Improving Search with AI

Increased search click-through rate by 4%, improved customer satisfaction by 8%, and reduced engineering maintenance time by 42% by first making "relevance" mean something specific.

Overview

A cross-team initiative to rebuild HSE's core search experience, one of the highest-intent journeys on the platform, across web and app.

Search in action.

My direct contribution

Strategy, framing & design direction

Defined the four search intent types (product number, brand, category, open query) and the success criteria for each; this became the shared rubric for Design, Engineering, Data, and Research
Led the initial analysis of top-100 queries and zero-result failure patterns that shaped the redesign brief
Directed the information hierarchy on result pages: what gets promoted, what gets demoted, and why visual prominence had to follow purchase signal strength
Pushed to include the -42% engineering maintenance reduction as a success metric; most teams only measured customer-facing KPIs

Team & collaboration

Cross-team alignment & delivery

Coached and mentored the search team's designer throughout the project lifecycle, providing strategic direction on key decisions
Worked closely with the search PM to ensure both business goals and user satisfaction shaped the success metrics; search touched Merchandising, Engineering, Design, and Data simultaneously
Kept design involved in platform decisions early, not just the UI layer
Coordinated with the User Researcher on qualitative interview framing

Duration: 2024 · Channels: Web shop, main app · Platform: Elasticsearch

Impact

+4% click-through rate on search results

+8% customer satisfaction for search

−42% engineering maintenance time

The Problem

The previous search behaved like a black box. Limited control over ranking, difficult to explain why results appeared, hard to tune for different user intents, and too expensive for engineering to maintain. Every attempt to improve it made something else worse.

The harder problem was upstream: nobody had agreed on what "good search" actually meant. Engineering measured index performance. Merchandising measured product visibility. Customer service measured complaint volume. Design was measuring nothing. Before anything could improve, that fragmentation had to be resolved.

The decision that unlocked everything: defining relevance first

My most important contribution to this project happened before any screen was designed. I pushed the team to define "relevance" as four distinct scenarios, not one global metric.

HSE customers search in four fundamentally different ways: by product number shown on live TV (exact match, high intent), by brand (brand loyalty, browsing), by category (exploratory), and by open-ended query (uncertain intent, needs guidance). Each requires a different definition of a good result: different ranking logic, different result page hierarchy, different filter behaviour, different handling of zero results.

Collapsing all four into a single "relevance score" was what had made the previous system so hard to improve. Every change that helped one intent type hurt another.

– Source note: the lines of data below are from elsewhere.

/-- A lane goes to HUNT, and its group follows (R337). -/
def State.trunkHunt (s : State) (h : Fin 4) (j : Nat) : State :=
  if s.fState h j = 0 then s
  else
    let lost := decide (s.fState h j = 2)
    let s := (s.setRegFld (trkLnA h j 0) 1 0 0).setRegFld (trkLnA h j 0) 10 8 0
    let s := s.modTLane h j fun _ => {}
    let s := if lost then s.hubEvent h 9 else s
    match s.laneGroup h j with
    | some g => s.groupEval h g
    | none => s

/-- A write to TRK_Gg_CFG (R320, R342). -/
def State.trkCfgWrite (s : State) (h : Fin 4) (g : Nat) (v : Word) : State :=
  let ls := maskLanes (s.regFld (trkA h g 4) 23 0)
  if bit v 0 ∧ !(s.lanesFree h (.trunk g) ls && decide (ls.length ≤ 16)) then s.bindRefused h
  else (s.setReg (trkA h g 0) (v &&& 0x1F07F)).groupEval h g

/-- A write to TRK_Gg_LANES (R320). -/
def State.trkLanesWrite (s : State) (h : Fin 4) (g : Nat) (v : Word) : State :=
  let ls := maskLanes (fld v 23 0)
  if s.regBit (trkA h g 0) 0 ∧ !(s.lanesFree h (.trunk g) ls && decide (ls.length ≤ 16)) then s.bindRefused h
  else (s.setReg (trkA h g 4) (v &&& 0xFFFFFF)).groupEval h g

/-! Lane frames received (R336 to R338) -/

/-- Byte of an overhead symbol. -/
def ovByte (o : List (BitVec 9)) (i : Nat) : Byte := (o.getD i 0).setWidth 8

/-- The overhead's CRC passes (R336). -/
def overheadOk (o : List (BitVec 9)) : Bool :=
  decide (crc16 ((List.range 58).map fun i => ovByte o (4 + i)) = (ovByte o 62).toNat + 256 * (ovByte o 63).toNat)

/-- A marker frame names the lane's logical number and group (R336, R338). -/
def State.marker (s : State) (h : Fin 4) (g j : Nat) (o : List (BitVec 9)) : State :=
  let ok := decide ((ovByte o 6).toNat % 32 = s.regFld (trkA h g 0) 16 12)
  let l := (ovByte o 5).toNat % 16
  let s := (s.setRegFld (trkLnA h j 0) 7 4 l).modTLane h j fun t => { t with idOk := ok }
  let dup := (s.members h g).any fun k =>
    decide (k ≠ j) && decide (s.fState h k = 2) && (s.tLane h k).idOk && decide (s.logical h k = l)
  if ok && !dup then s else s.setRegBit (hubA h 3 0x8008) 1 true

/-- The skew of a lane against the members that have received the same frame (R338). -/
def State.skewCheck (s : State) (h : Fin 4) (g j : Nat) : State :=
  let me := s.tLane h j
  let ts := ((s.members h g).filter fun k => decide (s.fState h k = 2) && decide ((s.tLane h k).fn = me.fn)).map
    fun k => (s.tLane h k).arrive
  let lo := ts.foldl min me.arrive
  let hi := ts.foldl max me.arrive
  let s := s.setReg (trkA h g 16) (BitVec.ofNat 32 (min 65535 (hi - lo)))
  let bad := decide (4915 < me.arrive - lo)
  let s := s.modTLane h j fun t => { t with skewed := bad }
  if bad then (s.setRegBit (hubA h 3 0x8008) 0 true).hubEvent h 11 else s

/-- Cells of the frame that stood on lanes not usable here are counted once, with the lowest usable lane (R339). -/
def State.countLost (s : State) (h : Fin 4) (g j : Nat) : State :=
  let ok := s.rxOk h g
  let first := (List.range 16).find? fun l => ok.testBit l
  if s.usable h g j ∧ first = some (s.logical h j) then
    let lost := ((List.range 16).filter fun l => (s.tLane h j).txAct.testBit l && !ok.testBit l).length
    if lost = 0 then s else s.countUp (trkA h g 24) (127 * lost)
  else s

Splitting them created four separate improvement tracks, and four separate success metrics that Product, Engineering, and Data could all align on.

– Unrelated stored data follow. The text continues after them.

/-! Commands: mailbox requests (18_events_host_management.md R424) -/

/-- The request at the head has an opcode, and its answer has room. -/
def State.mbxIs (s : State) (p : Nat → Bool) : Bool :=
  s.mbxRoom && (match s.mbxHead with
    | some m => p (imgLe m 0 2)
    | none => false)

/-- The request at the head; empty where there is none. -/
def State.mbxMsg (s : State) : List Byte := s.mbxHead.getD []

/-- GET_STATUS; a request with an opcode that is none of the table's is answered BAD_OPCODE. -/
def execGetStatus (s : State) : Out :=
  act s (s.mbxIs (fun op => decide (op = 1) || !mbxKnown op) = true) fun s =>
    s.mbxServe s.mbxMsg fun t =>
      if imgLe s.mbxMsg 0 2 ≠ 1 then (t, 1, [])
      else (t.draw, 0, toBytes 4 (t.reg (bootA 0x20)).toNat ++ toBytes 4 (t.reg (bootA 0x10)).toNat ++ toBytes 4 (t.reg (bootA 0x24)).toNat ++
        toBytes 4 (t.free 0))

/-- SET_MODE (R387): served once no change is in progress. -/
def execSetMode (s : State) : Out :=
  act s (s.mbxIs (fun op => decide (op = 2)) = true ∧ s.regBit (bootA 0x20) 8 = false) fun s =>
    let t := mbxArg s.mbxMsg 0
    s.mbxServe s.mbxMsg fun u =>
      if 12 ≤ t then (u, 2, [])
      else if t = u.mode then (u, 0, [])
      else if modeAllowed u.mode t then (u.goMode t, 0, [])
      else (u.raise 1985, 3, [])

/-- IMAGE_UPDATE: the image in the Summit region is checked and written to the slot that is not running; `listed` is the tested-pairs
table's answer, `readOk` whether the image reads back (R388). -/
def execImageUpdate (listed readOk : Bool) (s : State) : Out :=
  act s (s.mbxIs (fun op => decide (op = 3)) = true ∧ s.regBit (bootA 0x20) 8 = false) fun s =>
    let p := s.settled.leAt (s.mbxBase + 64 + 64 * (s.mbxHdr 8 % max 1 (s.mbxHdr 4)) + 8) 8
    let n := mbxArg s.mbxMsg 2
    s.mbxServe s.mbxMsg fun u =>
      if u.mode ≠ 8 then (u, 3, [])
      else
        let l := u.settled.bytes p n
        let k := 1 - u.boot.slot.getD 0
        let good := decide (0x3F0000000 ≤ p ∧ p + n ≤ 0x400000000 ∧ n = imgLen l) && headerOk l && (u.imageReject l).isNone &&
          (imagePair l listed).1.isNone
        if good = false then ((u.raise 1989).startMode u.boot.back, 5, [])
        else
          let d := l.take 12 ++ toBytes 4 ((u.reg (bootA 0x28)).toNat + 1) ++ l.drop 16
          let u := (u.eraseHeader k).setBytes (spaceFlash + 0x2000000 * k) d
          if readOk then ((u.raise 1988).startMode u.boot.back, 0, []) else ((u.raise 1989).startMode u.boot.back, 5, [])

/-- SLOT_INVALIDATE (R424). -/
def execSlotInvalidate (s : State) : Out :=
  act s (s.mbxIs (fun op => decide (op = 4)) = true) fun s =>
    let k := mbxArg s.mbxMsg 0
    s.mbxServe s.mbxMsg fun u =>
      if 2 ≤ k then (u, 2, [])
      else if u.boot.slot = some k ∧ ¬(u.mode = 3 ∧ u.slotOk (1 - k) = true) then (u, 3, [])
      else (u.eraseHeader k, 0, [])

/-- LINK_XFER: `status` and `data` are what the management link gave; the data goes to the request's pointer (R425). -/
def execLinkXfer (status : Fin 6) (data : List Byte) (s : State) : Out :=
  act s (s.mbxIs (fun op => decide (op = 5)) = true) fun s =>
    let p := s.settled.leAt (s.mbxBase + 64 + 64 * (s.mbxHdr 8 % max 1 (s.mbxHdr 4)) + 24) 8
    let n := mbxArg s.mbxMsg 3
    s.mbxServe s.mbxMsg fun u =>
      if 0x3F0000000 ≤ p ∧ p + n ≤ 0x400000000 then (u.postWrite .summitMgmt p (data.take n), status.val, []) else (u, 2, [])

/-- SENSOR_READ: the result of an ADC input (R424, 17_housekeeping_converters.md R410). -/
def execSensorRead (s : State) : Out :=
  act s (s.mbxIs (fun op => decide (op = 6)) = true) fun s =>
    let a := mbxArg s.mbxMsg 0
    let i := mbxArg s.mbxMsg 1
    s.mbxServe s.mbxMsg fun u =>
      if a < 2 ∧ i < 32 then (u, 0, toBytes 4 (u.reg (hkA (0x9000 + 0x100 * a + 4 * i))).toNat) else (u, 2, [])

What qualitative research added

Before finalising the success metrics, the User Researcher ran interviews with customers who had recently experienced search failures. The goal wasn't to discover new intent types; those we already knew. It was to understand the language customers used to describe failure.

That language mattered for two reasons. First, it revealed that customers didn't distinguish between "no results" and "wrong results"; both felt like the product was broken. Second, it told us which failure modes were most damaging to purchase intent, which shaped our prioritisation order.

What we built

Intent-based result page hierarchy: result prominence follows purchase signal, not just keyword match
Improved filter and refinement patterns matched to how customers actually think about product categories
Better zero and near-zero result states: recovery paths instead of dead ends
Consistent behaviour across web and mobile; previously they had diverged significantly

Reflection

The platform decision, Elasticsearch, was made before design joined the initiative. That constrained some options and closed off certain architectural directions before anyone had framed the problem properly. A cleaner version of this project starts with a cross-functional problem audit before any technology is chosen.

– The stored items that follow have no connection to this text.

/-! Writes -/

/-- LOCK of a block is set (R7). -/
def State.locked (s : State) (b : Block) : Bool :=
  match lockOff b with
  | some l => s.regBit (b.at l) 0
  | none => false

/-- A write with no effect beyond its access types: RW, W1C, W1S, and RWL while LOCK is 0; reserved bits and offsets without a
register ignore it (R6 to R8). -/
def State.plainWrite (s : State) (b : Block) (o : Nat) (v : Word) : State :=
  match rowAt (rowsOf b) o with
  | none => s
  | some r =>
    let old := s.reg (b.at o)
    let w := BitVec.ofNat 32 (if s.locked b then r.rw else r.rw ||| r.rwl)
    let x := (old &&& ~~~w) ||| (v &&& w)
    s.setReg (b.at o) ((x &&& ~~~(v &&& BitVec.ofNat 32 r.w1c)) ||| (v &&& BitVec.ofNat 32 r.w1s))

/-! Comparators -/

/-- What a fire starts in the comparator's unit. -/
def State.cmpAction (s : State) (c : CmpId) (late : Bool) (target : Nat) : State :=
  match c with
  | .gt g => s.raiseIf (s.cmpEvt c) (1600 + g.val)
  | .flume f => s.flumeFire f late
  | .tp r i =>
    let t := s.reg (dptA r (0x6020 + 0x40 * i.val))
    (s.post r (fld t 9 0) (fld t 14 10) none).raiseIf (s.cmpEvt c) (dptEvent r 10)
  | .seq r h => s.seqFire r h.val late
  | .sch h i => s.schFire h i target
  | .dac c => s.dacFire c
  | .slc i => s.slcFire i

/-- A comparator that is due in a running unit fires, with what the fire starts (R34). A write to CTL that meets a fire comes after it
(R36). -/
def State.cmpMeet (s : State) (c : CmpId) : State :=
  if s.cmpDue c = true ∧ s.cmpOn c = true then (s.cmpFire c).cmpAction c (s.cmpLate c) (s.target c.base).toNat else s

/-- A write to CTL of a comparator, after the fire that it meets (R36). -/
def State.cmpWrite (s : State) (c : CmpId) (v : Word) : State := (s.cmpMeet c).cmpCtl c.base v

/-- A write to TB_ (02_device_time.md R50). -/
def State.tbWrite (s : State) (o : Nat) (v : Word) : State :=
  if o = 0x18 then (if bit v 0 then s.capture else s)
  else if o = 0x40 then s.rateWrite v
  else if o = 0x58 then s.stepCmd v
  else if o = 0x68 then (s.plainWrite .tb o v).ppsEnable (s.regBit (tbA 0x68) 0)
  else if o = 0xC0 ∨ o = 0xC4 then (s.plainWrite .tb o v).recclkSource ((o - 0xC0) / 4) (s.regFld (tbA o) 6 0)
  else if o = 0x70 then s.tickDivWrite v
  else if 0x80 ≤ o ∧ o < 0xC0 ∧ o % 16 = 0 then s.setReg (tbA o) (viewCfgStore v)
  else if 0x100 ≤ o ∧ o < 0x500 ∧ o % 32 = 12 then s.cmpWrite (.gt (unitOf 32 ((o - 0x100) / 32) (by decide))) v
  else s.plainWrite .tb o v

/-- A write to EVF_ (18_events_host_management.md R412, R416, R426). -/
def State.evfWrite (s : State) (o : Nat) (v : Word) : State :=
  if o = 0x10 then s.swevt v
  else if o = 0x14 then s.evCntClr v
  else if 0x2000 ≤ o ∧ o < 0x4000 then s.routeWrite ((o - 0x2000) / 4) v
  else s.plainWrite .evf o v

/-- A write to LEAT_ (11_leat_fabric.md R265, R270, R277). -/
def State.leatWrite (s : State) (o : Nat) (v : Word) : State :=
  if o = 0x14 then (if 10 ≤ fld v 4 0 ∧ fld v 4 0 ≤ 24 then s.plainWrite .leat o v else s)
  else if 0x200 ≤ o ∧ o < 0x400 then
    match rowAt leatRows o with
    | some r => if s.locked .leat then s else s.grantWrite (leatA o) v (BitVec.ofNat 32 r.rwl)
    | none => s
  else if 0x400 ≤ o ∧ o < 0x420 then (if s.locked .leat then s else s.planCfgWrite ((o - 0x400) / 4) v)
  else if 0x8000 ≤ o ∧ o < 0xB800 then (if s.locked .leat then s else s.planMemWrite (leatA o) v)
  else s.plainWrite .leat o v

/-- A write to BOOT_ and FUSE_ (16_startup_images_modes.md R381, R385). -/
def State.bootWrite (s : State) (o : Nat) (v : Word) : State :=
  if o = 0x20 then s.bootModeWrite v
  else if o = 0x8004 then s.fuseRevoke v
  else s.plainWrite .boot o v

/-- The CAP programs a fuse word while CAP_DISABLE is 0; bits go from 0 to 1 (R381). -/
def State.capFuse (s : State) (o : Nat) (v : Word) : State :=
  let a := bootA o
  let m : Word := if o = 0x8000 then 0xF1 else if 0x8100 ≤ o ∧ o < 0x8180 then 0xFFFFFFFF else 0
  let t := s.setReg a (s.reg a ||| (v &&& m))
  t.raiseIf (decide (o = 0x8000) && decide (t.regFld a 7 4 ≠ s.regFld a 7 4)) 1991

/-- A write to MBX_ (18_events_host_management.md R423). -/
def State.mbxWrite (s : State) (o : Nat) (v : Word) : State :=
  if o = 0x10 then s.h2sDoorbell v else if o = 0x14 then s.s2hDoorbell v else s.plainWrite .mbx o v

/-- A write to HKD_ and HKA_ (17_housekeeping_converters.md R409, R410). -/
def State.hkWrite (s : State) (o : Nat) (v : Word) : State :=
  if o = 0x10 then s.dacStrobe (fld v 3 0)
  else if o = 0x1C then s.forceSafe v
  else if o = 0x20 then s.toneFtw v
  else if 0x100 ≤ o ∧ o < 0x300 then
    let c := unitOf 8 ((o - 0x100) / 0x40) (by decide)
    match o % 0x40 with
    | 0x00 => s.dacCtl c v
    | 0x08 => s.dacIn c v
    | 0x18 => s.dacQcfg c v
    | 0x1C => s.dacQperiod c v
    | 0x20 => s.dacResume c v
    | _ => s.plainWrite .hk o v
  else if 0x2000 ≤ o ∧ o < 0x2100 ∧ o % 32 = 12 then s.cmpWrite (.dac (unitOf 8 ((o - 0x2000) / 32) (by decide))) v
  else if 0x8100 ≤ o ∧ o < 0x8300 then
    let a := unitOf 2 ((o - 0x8100) / 0x100) (by decide)
    match o % 0x100 with
    | 0x00 => s.adcCtl a v
    | 0x08 => s.adcScan a v
    | 0x0C => s.adcUrgent a v
    | _ => s.plainWrite .hk o v
  else s.plainWrite .hk o v

/-- A write of MEM_POISON_HI or RSV_POISON_HI poisons the line that holds the address, where it lies in the memory (R245). -/
def State.poisonWrite (s : State) (lo : Nat) (t : Target) (v : Word) : State :=
  let a := (s.reg lo).toNat + 2 ^ 32 * fld v 7 0
  if targetOf a = t then s.poisonLine a else s

/-- A write to RSV_ (10_memory_protection.md R256). -/
def State.rsvWrite (s : State) (o : Nat) (v : Word) : State :=
  if o = 0x304 then s.poisonWrite (Block.rsv.at 0x300) .reservoir v
  else if o = 0x400 then s.flipCtl (Block.rsv.at 0x400) 24 0x80 v
  else s.plainWrite .rsv o v

/-- A write of MEM_POOL_INIT: the banks named are being cleared (R245). -/
def State.poolInit (s : State) (n : Nat) (v : Word) : State :=
  s.setReg (memA n 0xA8) (s.reg (memA n 0xA8) ||| (v &&& 0xFFFF))

/-- A write to MEM_ of ridge n (R255). -/
def State.memBlockWrite (s : State) (n o : Nat) (v : Word) : State :=
  if o = 0xA4 then s.poolInit n v
  else if o = 0xB4 then s.poisonWrite (memA n 0xB0) (.pool n) v
  else if o = 0x100 then s.flipCtl (memA n 0x100) n 0x7F0 v
  else s.plainWrite (.mem n) o v

/-- A write to the registers of a flume engine (12_flume_engines.md R293, R299): `b` and `o` name the register, `p` is its offset in
the engine's registers. -/
def State.flmWrite (s : State) (f : Nat → FlumeId) (n : Nat) (b : Block) (o p : Nat) (v : Word) : State :=
  if p = 0x14 then
    let a := (f 0).common + 0x10
    s.setReg a (s.reg a ||| (v &&& 0xFFFF))
  else if 0x1000 ≤ p ∧ p < 0x1000 + 0x100 * n then
    let c := f ((p - 0x1000) / 0x100)
    match p % 0x100 with
    | 0x00 => s.flumeCtl c v
    | 0x10 => s.flumeCfg c 0x10 v
    | 0x14 => s.flumeCfg c 0x14 v
    | 0x18 => s.flumeCfg c 0x18 v
    | 0x1C => s.flumeCfg c 0x1C v
    | 0x24 => s.flumeCfg c 0x24 v
    | 0x20 => s.ring c (fld v 15 0)
    | 0x4C => if s.flumeEn c then s else  -- (R284)
      s.cmpWrite (.flume c) v
    | _ => s.plainWrite b o v
  else s.plainWrite b o v

/-- A write to HIF_ (18_events_host_management.md R421, R427): a queue's or flume's FN outside 1 to 16 is ignored. -/
def State.hifWrite (s : State) (o : Nat) (v : Word) : State :=
  if 0x100 ≤ o ∧ o < 0x320 ∧ o % 32 = 0 then (if s.locked .hif then s else s.msixSize ((o - 0x100) / 32) v)
  else if 0x400 ≤ o ∧ o < 0x600 ∧ (fld v 4 0 < 1 ∨ 16 < fld v 4 0) then s
  else s.plainWrite .hif o v

/-- A write to DPT_ (06_dispatcher.md R157, R159, R160); the self port takes the writes of the range's cores. -/
def State.dptWrite (s : State) (req : Requester) (r : Fin 4) (o : Nat) (v : Word) : State :=
  if o = 0x10 then s.coreEnWrite r false v
  else if o = 0x14 then s.coreEnWrite r true v
  else if o = 0x24 then s.csWrite r v
  else if o = 0x28 then s.tcbCmd r v
  else if o = 0x30 then s.post r (fld v 9 0) (fld v 14 10) none
  else if 0x4000 ≤ o ∧ o < 0x5000 then
    let l := (o - 0x4000) / 16
    if o % 16 = 0 then s.lockCfgWrite r l v else if o % 16 = 4 then s.lockSeqWrite r l v else s
  else if 0x6000 ≤ o ∧ o < 0x6400 ∧ o % 0x40 = 12 then s.cmpWrite (.tp r (unitOf 16 ((o - 0x6000) / 0x40) (by decide))) v
  else if 0x7000 ≤ o ∧ o < 0x703C then
    match req with
    | .core x => s.selfWrite x o v
    | _ => s
  else s.plainWrite (.dpt r.val) o v

/-- A write to BFA_ (08_beamforming_array.md R208, R210, R219). -/
def State.bfaWrite (s : State) (r : Fin 4) (o : Nat) (v : Word) : State :=
  if o = 4 then s.bfaCtl r v
  else if o = 0x10 then s.immOp r v
  else if o = 0x28 ∨ o = 0x30 then (s.plainWrite (.bfa r.val) o v).ringSync r
  else if 0x100 ≤ o ∧ o < 0x200 then
    let c := (o - 0x100) / 16
    match o % 16 with
    | 0 => s.cellCfg r c 0 v 0xFFFFF
    | 4 => s.cellCfg r c 4 v 0xFFFFFFFF
    | 8 => s.cellCfg r c 8 v 0x3F3F
    | _ => s.cellState r c v
  else if 0x800 ≤ o ∧ o < 0x900 then
    let h := (o - 0x800) / 0x40
    if o % 0x40 = 12 then (if s.seqRun r h then s else s.cmpWrite (.seq r (range4 h)) v)
    else if o % 0x40 = 0x20 then s.seqCtl r h v
    else s.plainWrite (.bfa r.val) o v
  else if 0x1000 ≤ o ∧ o < 0x1400 then s.streamWrite r ((o - 0x1000) / 4) v
  else s.plainWrite (.bfa r.val) o v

Some zero-result failures we surfaced were catalog gaps, not search UI failures. The product simply did not exist. Design could surface those gaps, not fix them. Early in the project I treated all zero-result failures as design problems. They were not. I was clearer about that boundary as the project progressed, and the brief reflected it.

I now push for design involvement at the problem-framing stage, before platform decisions close off the option space. That is not always winnable. When it is not, the brief should state what design can and cannot change.

Takeaway

Redesigning search starts before the first screen. When design defines what relevance means, across four distinct intents, engineering, data, and product can finally pull in the same direction.